**Provided entries:**
-- ==== Sys2Proof/Safety.lean ====
section
/-! DEFINITION. The terms statements are made in: what a command asks for and sends, written from the spec's rules apart
from the machine (00_scope.md R8, R14), and the invariant of every state a run reaches. -/

namespace Sys2Proof.Safety

open Sys2Proof.Machine

/-- The accepted requests: those in range (00_scope.md R14 (b), R16). -/
def accepted (rs : List Request) : List Request := rs.filter fun r => inRange r.1 r.2

/-- The requests of an outline: its four edges (43_rectangles.md R115). -/
def rectRequests (l t r b : Nat) : List Request :=
  lineRequests l t r t ++ lineRequests l b r b ++ lineRequests l t l b ++ lineRequests r t r b

/-- The requests of a fill, column after column (43_rectangles.md R120). -/
def fillRequests (includeX1 : Bool) (x0 y0 x1 y1 : Nat) : List Request :=
  (fillColumns includeX1 x0 x1).flatMap fun x => lineRequests x y0 x y1

/-- The pixel requests of a command in order (R14 (b)). -/
def requestsOf : Instr → List Request
  | .clear => []
  | .setpixel x y => [(x, y)]
  | .drawline x1 y1 x2 y2 => lineRequests x1 y1 x2 y2
  | .drawrect l t r b => rectRequests l t r b
  | .fillrect x0 y0 x1 y1 => fillRequests Config.fillIncludeX1 x0 y0 x1 y1

/-- ACC after an accepted request: `(x = PREVX ? ACC : 0) | (1 << (y mod 8))` (41_pixel_write.md R91). -/
def accAfter (c : Cache) (x y : Nat) : Byte :=
  (if x = c.prevx.toNat then c.acc else 0#8) ||| (1#8 <<< (y % 8))

/-- The three events of an accepted request, byte by byte (R91; column byte first by the spec's decision D8). -/
def pixelEvents (c : Cache) (x y : Nat) : List TxEvent :=
  [ { mode := .command, value := 0x80#8 ||| BitVec.ofNat 8 x },
    { mode := .command, value := 0x40#8 ||| BitVec.ofNat 8 (y / 8) },
    { mode := .data, value := accAfter c x y } ]

/-- What a list of pixel requests sends and what it leaves in the cache (R91, R93). -/
def drawEffect : List Request → Cache → List TxEvent × Cache
  | [], c => ([], c)
  | (x, y) :: rs, c =>
    if x < 84 ∧ y < 48 then
      let after := drawEffect rs { acc := accAfter c x y, prevx := BitVec.ofNat 8 x }
      (pixelEvents c x y ++ after.1, after.2)
    else drawEffect rs c

/-- The events of CLEAR: the position (0, 0) and 504 zero bytes (44_clear.md R130). -/
def clearEvents : List TxEvent :=
  { mode := .command, value := 0x80#8 } :: { mode := .command, value := 0x40#8 } ::
    List.replicate 504 { mode := .data, value := 0x00#8 }

/-- The function Exec of 00_scope.md R8: from a command and the cache, the events and the cache after it. -/
def execEffect (i : Instr) (c : Cache) : List TxEvent × Cache :=
  match i with
  | .clear => (clearEvents, c)
  | i => drawEffect (requestsOf i) c

/-- Exec on a command word: a reserved opcode has no event and no effect (30_encoding.md R64). -/
def wordEffect (w : CmdWord) (c : Cache) : List TxEvent × Cache :=
  match decode w with
  | .instr i => execEffect i c
  | .reserved _ => ([], c)

/-- The concatenated events of a list of command words, and the cache after them: each word has its effect from the cache
the words before it leave (00_scope.md R8). -/
def programEffect : List CmdWord → Cache → List TxEvent × Cache
  | [], c => ([], c)
  | w :: ws, c =>
    let first := wordEffect w c
    let rest := programEffect ws first.2
    (first.1 ++ rest.1, rest.2)

/-- The machine with a program offered: a list of command words, in order (10_state.md R28). -/
def withProgram (s : State) (ws : List CmdWord) : State := { s with inputs := ws.map .command }

/-- The most transport events a command sends (60_exceptions.md R140). -/
def maxEvents : Instr → Nat
  | .clear => 506
  | .setpixel _ _ => 3
  | .drawline _ _ _ _ => 252
  | .drawrect _ _ _ _ => 792
  | .fillrect _ _ _ _ => 12096

/-- The number of minor steps after `k` driving steps, in closed form (42_line.md R104). -/
def minorSteps (minorNeg : Bool) (dmaj dmin k : Nat) : Nat :=
  if dmaj = 0 then 0
  else if minorNeg then (2 * k * dmin + dmaj - 1) / (2 * dmaj)
  else (2 * k * dmin + dmaj) / (2 * dmaj)

/-- `n` unit steps from `u` toward `v` (42_line.md R102). -/
def toward (u v n : Nat) : Nat := if v < u then u - n else u + n

/-- The magnitude of a difference, as the spec writes it (42_line.md R101). -/
def gap (u v : Nat) : Nat := ((v : Int) - (u : Int)).natAbs

/-- The `k`-th request of a line, counted from 0, in closed form (42_line.md R104). -/
def linePoint (x1 y1 x2 y2 k : Nat) : Request :=
  let dx := gap x1 x2
  let dy := gap y1 y2
  if dy ≤ dx then (toward x1 x2 k, toward y1 y2 (minorSteps (decide (y2 < y1)) dx dy k))
  else (toward x1 x2 (minorSteps (decide (x2 < x1)) dy dx k), toward y1 y2 k)

/-- The requests of the current x-run, latest first: the last accepted request and those before it with no accepted
request of another x between (00_scope.md R16). -/
def currentRun (rs : List Request) : List Request :=
  match (accepted rs).reverse with
  | [] => []
  | r :: before => r :: before.takeWhile fun q => q.1 == r.1

/-- The cache is what the pixel requests so far make of it (10_state.md R22, R23): ACC the OR of the bits of the current
x-run, PREVX the x of the last accepted request; the reset values when none has been accepted. -/
def CacheOfRequests (s : State) : Prop :=
  s.cache.acc = (currentRun s.requests).foldr (fun r a => a ||| (1#8 <<< (r.2 % 8))) 0x00#8 ∧
    s.cache.prevx = ((accepted s.requests).getLast?.map fun r => BitVec.ofNat 8 r.1).getD 0x00#8

/-- The running operation is in order: it offers an event; what it has sent has put the cursor where its data byte is
meant to go (40_addressing.md R83); ACC has the bit of the pixel being written (41_pixel_write.md R95). -/
def OperationOk (r : Running) (s : State) : Prop :=
  match r.engine with
  | .clear n =>
    match r.txphase with
    | .column => n = 0#9
    | .bank => n = 0#9 ∧ s.controller.cx = 0
    | .data => n.toNat < Config.cells ∧ cellKey s.controller.cx s.controller.cy = n.toNat
    | .done => False
  | .draw d =>
    ∃ p, translate d.request.1 d.request.2 = some p ∧ s.cache.acc.getLsbD p.bit.val = true ∧
      match r.txphase with
      | .column => True
      | .bank => s.controller.cx = p.column
      | .data => s.controller.cx = p.column ∧ s.controller.cy = p.bank
      | .done => False

/-- The invariant of every state a run reaches: display memory is in its canonical form with cells that exist
(20_memory.md R40); PREVX lies in [0, WIDTH) (10_state.md R22); a running operation is in order. -/
structure Inv (s : State) : Prop where
  memory : s.controller.ddram.wf = true
  prevx : s.cache.prevx.toNat < Config.width
  operation : ∀ r, s.running = some r → OperationOk r s

/-- The pins say: no reset and no command offered. Such cycles only let the running operation go on. -/
def quiet (ps : List Pins) : Prop := ∀ p ∈ ps, p.rst = false ∧ p.cmdValid = false

/-- In how many of the cycles the transport is ready. -/
def readyCount (ps : List Pins) : Nat := (ps.filter fun p => p.txReady).length

/-- What a state has sent since an earlier one. -/
def newEvents (s t : State) : List TxEvent := t.trace.drop s.trace.length

/-- The values of the data bytes among events. -/
def dataBytes (es : List TxEvent) : List Byte := (es.filter fun e => e.mode == .data).map (·.value)

end Sys2Proof.Safety
end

**What is expected:**
Restate the entries above word for word, beginning with their first line and ending with the line holding "(43_rectangles.md R120). -/"; omit everything else.

**Task output:**
-- ==== Sys2Proof/Safety.lean ====
section
/-! DEFINITION. The terms statements are made in: what a command asks for and sends, written from the spec's rules apart
from the machine (00_scope.md R8, R14), and the invariant of every state a run reaches. -/

namespace Sys2Proof.Safety

open Sys2Proof.Machine

/-- The accepted requests: those in range (00_scope.md R14 (b), R16). -/
def accepted (rs : List Request) : List Request := rs.filter fun r => inRange r.1 r.2

/-- The requests of an outline: its four edges (43_rectangles.md R115). -/
def rectRequests (l t r b : Nat) : List Request :=
  lineRequests l t r t ++ lineRequests l b r b ++ lineRequests l t l b ++ lineRequests r t r b

/-- The requests of a fill, column after column (43_rectangles.md R120). -/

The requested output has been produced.